### The task:
All lines holding the string "inductive" should be copied from the data below.

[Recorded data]
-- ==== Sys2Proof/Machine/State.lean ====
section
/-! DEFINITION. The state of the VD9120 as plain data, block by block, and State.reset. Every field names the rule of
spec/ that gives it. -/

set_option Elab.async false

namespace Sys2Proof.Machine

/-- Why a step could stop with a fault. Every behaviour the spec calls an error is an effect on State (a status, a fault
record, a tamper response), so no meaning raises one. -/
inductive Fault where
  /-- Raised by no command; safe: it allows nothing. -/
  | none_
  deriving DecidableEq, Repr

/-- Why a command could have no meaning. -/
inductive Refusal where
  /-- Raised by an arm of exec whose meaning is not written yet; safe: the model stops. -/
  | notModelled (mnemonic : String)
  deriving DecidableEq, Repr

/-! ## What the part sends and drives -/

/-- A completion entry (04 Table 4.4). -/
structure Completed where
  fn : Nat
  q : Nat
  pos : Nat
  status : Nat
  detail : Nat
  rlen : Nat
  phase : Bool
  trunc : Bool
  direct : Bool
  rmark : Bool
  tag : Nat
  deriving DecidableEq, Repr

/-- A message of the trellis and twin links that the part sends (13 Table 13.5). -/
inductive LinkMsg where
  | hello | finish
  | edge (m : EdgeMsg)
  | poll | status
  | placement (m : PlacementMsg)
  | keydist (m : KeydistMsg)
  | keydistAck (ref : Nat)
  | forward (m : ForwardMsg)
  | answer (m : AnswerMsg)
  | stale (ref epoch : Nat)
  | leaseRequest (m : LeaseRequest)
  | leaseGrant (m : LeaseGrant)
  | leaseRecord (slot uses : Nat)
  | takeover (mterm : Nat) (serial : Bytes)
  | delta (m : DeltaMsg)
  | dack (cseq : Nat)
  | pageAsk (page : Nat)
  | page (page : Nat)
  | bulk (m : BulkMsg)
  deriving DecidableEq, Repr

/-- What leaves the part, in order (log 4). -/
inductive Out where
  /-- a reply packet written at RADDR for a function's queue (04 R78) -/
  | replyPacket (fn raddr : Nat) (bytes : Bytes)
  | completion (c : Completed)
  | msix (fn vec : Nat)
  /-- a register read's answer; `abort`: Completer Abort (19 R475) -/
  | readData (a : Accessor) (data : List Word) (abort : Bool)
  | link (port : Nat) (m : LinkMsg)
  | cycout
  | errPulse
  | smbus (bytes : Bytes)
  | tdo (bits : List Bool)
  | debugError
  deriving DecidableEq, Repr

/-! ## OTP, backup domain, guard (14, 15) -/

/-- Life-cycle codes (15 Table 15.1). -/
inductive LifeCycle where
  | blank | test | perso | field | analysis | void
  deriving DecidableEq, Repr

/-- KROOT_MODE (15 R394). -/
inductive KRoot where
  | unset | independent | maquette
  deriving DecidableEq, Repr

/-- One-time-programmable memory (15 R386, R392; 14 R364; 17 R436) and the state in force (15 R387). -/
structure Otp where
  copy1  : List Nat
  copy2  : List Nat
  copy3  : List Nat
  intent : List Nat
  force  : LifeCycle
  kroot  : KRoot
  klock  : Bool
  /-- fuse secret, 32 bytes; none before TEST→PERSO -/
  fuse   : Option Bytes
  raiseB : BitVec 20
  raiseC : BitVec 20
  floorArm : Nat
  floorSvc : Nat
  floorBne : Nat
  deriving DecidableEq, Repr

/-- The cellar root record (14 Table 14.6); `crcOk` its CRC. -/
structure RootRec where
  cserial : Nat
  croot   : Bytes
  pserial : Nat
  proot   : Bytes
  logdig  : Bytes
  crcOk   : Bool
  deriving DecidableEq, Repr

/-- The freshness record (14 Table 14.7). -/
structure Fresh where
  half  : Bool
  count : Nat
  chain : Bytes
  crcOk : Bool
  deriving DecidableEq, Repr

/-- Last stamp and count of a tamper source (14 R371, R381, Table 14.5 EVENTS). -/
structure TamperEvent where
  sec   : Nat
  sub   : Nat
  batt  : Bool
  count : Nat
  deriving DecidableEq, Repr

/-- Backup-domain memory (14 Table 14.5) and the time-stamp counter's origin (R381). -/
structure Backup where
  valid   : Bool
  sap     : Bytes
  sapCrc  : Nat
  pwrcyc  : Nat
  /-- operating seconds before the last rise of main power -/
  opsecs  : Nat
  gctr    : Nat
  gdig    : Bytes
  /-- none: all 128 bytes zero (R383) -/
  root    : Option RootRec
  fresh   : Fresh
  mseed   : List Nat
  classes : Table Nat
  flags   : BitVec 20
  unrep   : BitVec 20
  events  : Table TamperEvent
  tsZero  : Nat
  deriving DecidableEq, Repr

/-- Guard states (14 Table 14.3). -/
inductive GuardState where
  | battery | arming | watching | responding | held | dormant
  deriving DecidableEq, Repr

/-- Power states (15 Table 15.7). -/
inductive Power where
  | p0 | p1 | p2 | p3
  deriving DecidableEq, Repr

==

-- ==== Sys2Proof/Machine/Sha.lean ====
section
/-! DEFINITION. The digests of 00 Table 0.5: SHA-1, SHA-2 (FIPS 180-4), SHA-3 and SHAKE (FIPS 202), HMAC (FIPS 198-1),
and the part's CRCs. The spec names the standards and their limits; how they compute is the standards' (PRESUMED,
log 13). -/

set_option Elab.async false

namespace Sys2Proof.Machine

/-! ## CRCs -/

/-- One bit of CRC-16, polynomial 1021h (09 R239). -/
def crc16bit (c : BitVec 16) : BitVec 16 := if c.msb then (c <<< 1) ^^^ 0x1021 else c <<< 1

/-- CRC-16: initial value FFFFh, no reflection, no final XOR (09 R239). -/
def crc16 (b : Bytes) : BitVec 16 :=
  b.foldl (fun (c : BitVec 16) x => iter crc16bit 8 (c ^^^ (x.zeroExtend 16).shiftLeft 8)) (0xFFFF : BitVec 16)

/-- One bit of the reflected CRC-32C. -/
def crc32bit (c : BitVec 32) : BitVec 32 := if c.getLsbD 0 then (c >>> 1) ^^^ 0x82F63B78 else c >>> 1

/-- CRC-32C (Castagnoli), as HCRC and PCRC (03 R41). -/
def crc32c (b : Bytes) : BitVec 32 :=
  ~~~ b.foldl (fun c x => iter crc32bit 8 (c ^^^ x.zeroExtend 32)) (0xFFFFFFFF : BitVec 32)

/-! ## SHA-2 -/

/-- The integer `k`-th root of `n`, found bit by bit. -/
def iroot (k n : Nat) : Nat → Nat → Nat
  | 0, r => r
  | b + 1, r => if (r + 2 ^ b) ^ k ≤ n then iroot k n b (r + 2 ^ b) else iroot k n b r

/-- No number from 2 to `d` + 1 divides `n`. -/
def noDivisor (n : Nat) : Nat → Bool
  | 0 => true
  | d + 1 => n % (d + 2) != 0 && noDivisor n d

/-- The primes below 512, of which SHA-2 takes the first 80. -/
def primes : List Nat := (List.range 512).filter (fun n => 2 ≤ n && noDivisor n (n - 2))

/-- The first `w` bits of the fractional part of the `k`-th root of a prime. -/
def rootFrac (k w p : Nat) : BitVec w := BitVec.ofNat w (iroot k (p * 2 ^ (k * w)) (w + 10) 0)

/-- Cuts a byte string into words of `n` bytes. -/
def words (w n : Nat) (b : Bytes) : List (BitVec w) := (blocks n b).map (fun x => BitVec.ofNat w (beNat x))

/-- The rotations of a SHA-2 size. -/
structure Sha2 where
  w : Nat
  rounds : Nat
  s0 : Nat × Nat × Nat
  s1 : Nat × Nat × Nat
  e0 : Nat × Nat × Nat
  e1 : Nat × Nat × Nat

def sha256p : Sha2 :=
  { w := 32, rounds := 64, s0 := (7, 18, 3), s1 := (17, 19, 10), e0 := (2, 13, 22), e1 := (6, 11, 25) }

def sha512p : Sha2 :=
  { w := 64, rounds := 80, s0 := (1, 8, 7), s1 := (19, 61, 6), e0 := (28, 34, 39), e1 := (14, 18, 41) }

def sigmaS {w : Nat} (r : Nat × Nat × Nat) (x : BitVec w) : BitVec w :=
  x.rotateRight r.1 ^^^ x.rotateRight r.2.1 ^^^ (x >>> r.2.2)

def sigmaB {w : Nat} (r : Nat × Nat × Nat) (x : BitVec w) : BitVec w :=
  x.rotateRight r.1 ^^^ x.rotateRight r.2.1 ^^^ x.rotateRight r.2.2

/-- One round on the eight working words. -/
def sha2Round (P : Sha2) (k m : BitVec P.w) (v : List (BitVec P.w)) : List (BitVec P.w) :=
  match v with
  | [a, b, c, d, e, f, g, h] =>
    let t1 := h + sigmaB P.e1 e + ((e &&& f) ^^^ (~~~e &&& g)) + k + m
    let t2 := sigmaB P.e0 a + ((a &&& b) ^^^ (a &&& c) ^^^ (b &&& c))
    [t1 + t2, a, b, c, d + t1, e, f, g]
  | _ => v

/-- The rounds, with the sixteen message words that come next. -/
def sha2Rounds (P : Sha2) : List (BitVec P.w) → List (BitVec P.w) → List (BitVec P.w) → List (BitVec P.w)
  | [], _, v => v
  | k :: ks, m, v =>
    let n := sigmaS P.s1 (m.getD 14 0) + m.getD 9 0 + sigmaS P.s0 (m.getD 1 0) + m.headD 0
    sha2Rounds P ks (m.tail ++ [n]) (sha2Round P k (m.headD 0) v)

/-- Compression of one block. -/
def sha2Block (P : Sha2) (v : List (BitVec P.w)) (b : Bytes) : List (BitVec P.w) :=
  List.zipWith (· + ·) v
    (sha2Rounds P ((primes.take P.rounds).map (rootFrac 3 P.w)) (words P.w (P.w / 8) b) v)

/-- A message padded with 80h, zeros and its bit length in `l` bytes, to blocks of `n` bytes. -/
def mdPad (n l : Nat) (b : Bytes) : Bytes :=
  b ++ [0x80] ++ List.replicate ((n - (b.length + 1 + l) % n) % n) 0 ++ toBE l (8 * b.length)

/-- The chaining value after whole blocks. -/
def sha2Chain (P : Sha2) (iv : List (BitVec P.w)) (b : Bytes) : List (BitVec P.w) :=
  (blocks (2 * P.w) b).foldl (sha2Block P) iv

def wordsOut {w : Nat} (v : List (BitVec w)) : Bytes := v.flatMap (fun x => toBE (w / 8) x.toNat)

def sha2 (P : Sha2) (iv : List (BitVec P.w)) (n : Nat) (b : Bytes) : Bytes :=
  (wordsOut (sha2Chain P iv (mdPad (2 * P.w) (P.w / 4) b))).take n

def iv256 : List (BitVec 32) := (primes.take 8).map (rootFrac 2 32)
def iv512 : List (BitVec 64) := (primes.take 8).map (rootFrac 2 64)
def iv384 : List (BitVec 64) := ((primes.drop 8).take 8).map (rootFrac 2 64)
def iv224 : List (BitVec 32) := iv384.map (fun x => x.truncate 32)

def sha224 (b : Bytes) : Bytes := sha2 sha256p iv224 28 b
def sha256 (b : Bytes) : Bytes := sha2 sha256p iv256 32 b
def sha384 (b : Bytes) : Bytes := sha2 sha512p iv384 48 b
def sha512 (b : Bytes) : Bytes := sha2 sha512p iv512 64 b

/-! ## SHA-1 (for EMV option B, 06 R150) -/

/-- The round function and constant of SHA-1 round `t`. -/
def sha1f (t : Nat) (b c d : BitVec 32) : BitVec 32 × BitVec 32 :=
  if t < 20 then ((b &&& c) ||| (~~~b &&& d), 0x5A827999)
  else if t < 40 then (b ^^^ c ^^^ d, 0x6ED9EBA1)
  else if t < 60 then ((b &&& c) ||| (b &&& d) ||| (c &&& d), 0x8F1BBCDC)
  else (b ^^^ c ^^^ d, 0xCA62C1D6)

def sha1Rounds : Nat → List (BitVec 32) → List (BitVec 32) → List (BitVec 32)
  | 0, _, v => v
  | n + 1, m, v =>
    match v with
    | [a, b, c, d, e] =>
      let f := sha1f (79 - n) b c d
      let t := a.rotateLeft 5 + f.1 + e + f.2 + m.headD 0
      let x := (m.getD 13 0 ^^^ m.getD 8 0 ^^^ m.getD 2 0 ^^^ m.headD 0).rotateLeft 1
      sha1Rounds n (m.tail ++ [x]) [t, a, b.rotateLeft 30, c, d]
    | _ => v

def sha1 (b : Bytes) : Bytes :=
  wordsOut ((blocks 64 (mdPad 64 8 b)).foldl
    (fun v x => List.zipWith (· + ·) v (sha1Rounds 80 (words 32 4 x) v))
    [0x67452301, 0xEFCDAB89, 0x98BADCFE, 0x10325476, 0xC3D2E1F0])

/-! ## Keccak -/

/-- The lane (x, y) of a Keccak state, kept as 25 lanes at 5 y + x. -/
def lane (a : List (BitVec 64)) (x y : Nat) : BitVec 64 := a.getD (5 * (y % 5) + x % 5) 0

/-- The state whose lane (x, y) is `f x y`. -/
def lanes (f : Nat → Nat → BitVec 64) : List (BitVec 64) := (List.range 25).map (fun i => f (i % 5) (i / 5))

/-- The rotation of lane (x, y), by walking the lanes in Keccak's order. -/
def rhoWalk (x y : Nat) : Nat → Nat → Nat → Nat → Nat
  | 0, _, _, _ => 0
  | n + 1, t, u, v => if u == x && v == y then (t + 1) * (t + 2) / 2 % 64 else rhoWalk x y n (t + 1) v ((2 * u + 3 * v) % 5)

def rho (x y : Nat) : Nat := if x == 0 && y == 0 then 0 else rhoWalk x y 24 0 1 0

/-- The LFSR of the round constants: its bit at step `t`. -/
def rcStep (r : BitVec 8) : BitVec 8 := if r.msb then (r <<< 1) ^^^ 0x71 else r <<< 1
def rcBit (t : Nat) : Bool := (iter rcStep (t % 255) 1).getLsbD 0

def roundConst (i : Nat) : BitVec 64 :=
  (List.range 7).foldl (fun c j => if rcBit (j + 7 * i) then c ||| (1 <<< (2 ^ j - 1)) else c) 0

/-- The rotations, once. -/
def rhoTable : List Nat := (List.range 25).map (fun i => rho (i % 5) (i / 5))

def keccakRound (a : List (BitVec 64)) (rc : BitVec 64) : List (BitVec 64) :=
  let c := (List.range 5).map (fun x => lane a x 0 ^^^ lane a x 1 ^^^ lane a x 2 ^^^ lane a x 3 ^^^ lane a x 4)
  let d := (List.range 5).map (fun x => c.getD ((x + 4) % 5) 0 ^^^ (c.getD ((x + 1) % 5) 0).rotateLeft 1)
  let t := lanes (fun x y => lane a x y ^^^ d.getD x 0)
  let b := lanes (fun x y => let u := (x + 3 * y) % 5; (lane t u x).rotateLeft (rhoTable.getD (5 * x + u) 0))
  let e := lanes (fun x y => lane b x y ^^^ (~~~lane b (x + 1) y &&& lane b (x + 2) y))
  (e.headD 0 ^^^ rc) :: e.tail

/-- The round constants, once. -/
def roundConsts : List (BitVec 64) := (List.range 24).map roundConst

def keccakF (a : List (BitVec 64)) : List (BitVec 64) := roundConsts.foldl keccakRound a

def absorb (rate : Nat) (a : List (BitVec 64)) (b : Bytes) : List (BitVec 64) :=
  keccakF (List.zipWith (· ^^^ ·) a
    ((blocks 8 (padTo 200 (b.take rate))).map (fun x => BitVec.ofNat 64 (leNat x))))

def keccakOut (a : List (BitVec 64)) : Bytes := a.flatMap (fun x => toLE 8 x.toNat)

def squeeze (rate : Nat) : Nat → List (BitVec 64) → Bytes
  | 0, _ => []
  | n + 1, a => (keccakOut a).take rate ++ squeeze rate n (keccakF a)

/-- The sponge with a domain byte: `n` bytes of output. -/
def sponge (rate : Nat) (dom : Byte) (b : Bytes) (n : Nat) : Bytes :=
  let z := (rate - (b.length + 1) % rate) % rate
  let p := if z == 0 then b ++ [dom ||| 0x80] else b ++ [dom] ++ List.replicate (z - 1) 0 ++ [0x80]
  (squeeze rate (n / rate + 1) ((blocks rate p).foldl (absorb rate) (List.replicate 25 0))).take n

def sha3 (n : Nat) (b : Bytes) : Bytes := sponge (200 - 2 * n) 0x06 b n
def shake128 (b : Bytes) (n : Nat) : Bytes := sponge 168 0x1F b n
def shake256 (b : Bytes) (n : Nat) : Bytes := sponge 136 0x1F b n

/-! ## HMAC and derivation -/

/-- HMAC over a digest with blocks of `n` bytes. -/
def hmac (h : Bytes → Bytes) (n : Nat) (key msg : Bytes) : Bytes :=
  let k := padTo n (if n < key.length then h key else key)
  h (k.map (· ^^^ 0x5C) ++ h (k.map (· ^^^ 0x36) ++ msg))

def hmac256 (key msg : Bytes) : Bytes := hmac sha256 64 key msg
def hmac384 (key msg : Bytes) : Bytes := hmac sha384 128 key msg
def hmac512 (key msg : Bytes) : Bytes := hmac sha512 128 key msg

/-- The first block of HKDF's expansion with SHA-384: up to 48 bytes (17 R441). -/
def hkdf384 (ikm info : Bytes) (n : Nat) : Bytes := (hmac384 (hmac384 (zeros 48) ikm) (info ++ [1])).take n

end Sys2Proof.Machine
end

### Task solution:
inductive Fault where
inductive Refusal where
inductive LinkMsg where
inductive Out where
inductive LifeCycle where
inductive KRoot where
inductive GuardState where
inductive Power where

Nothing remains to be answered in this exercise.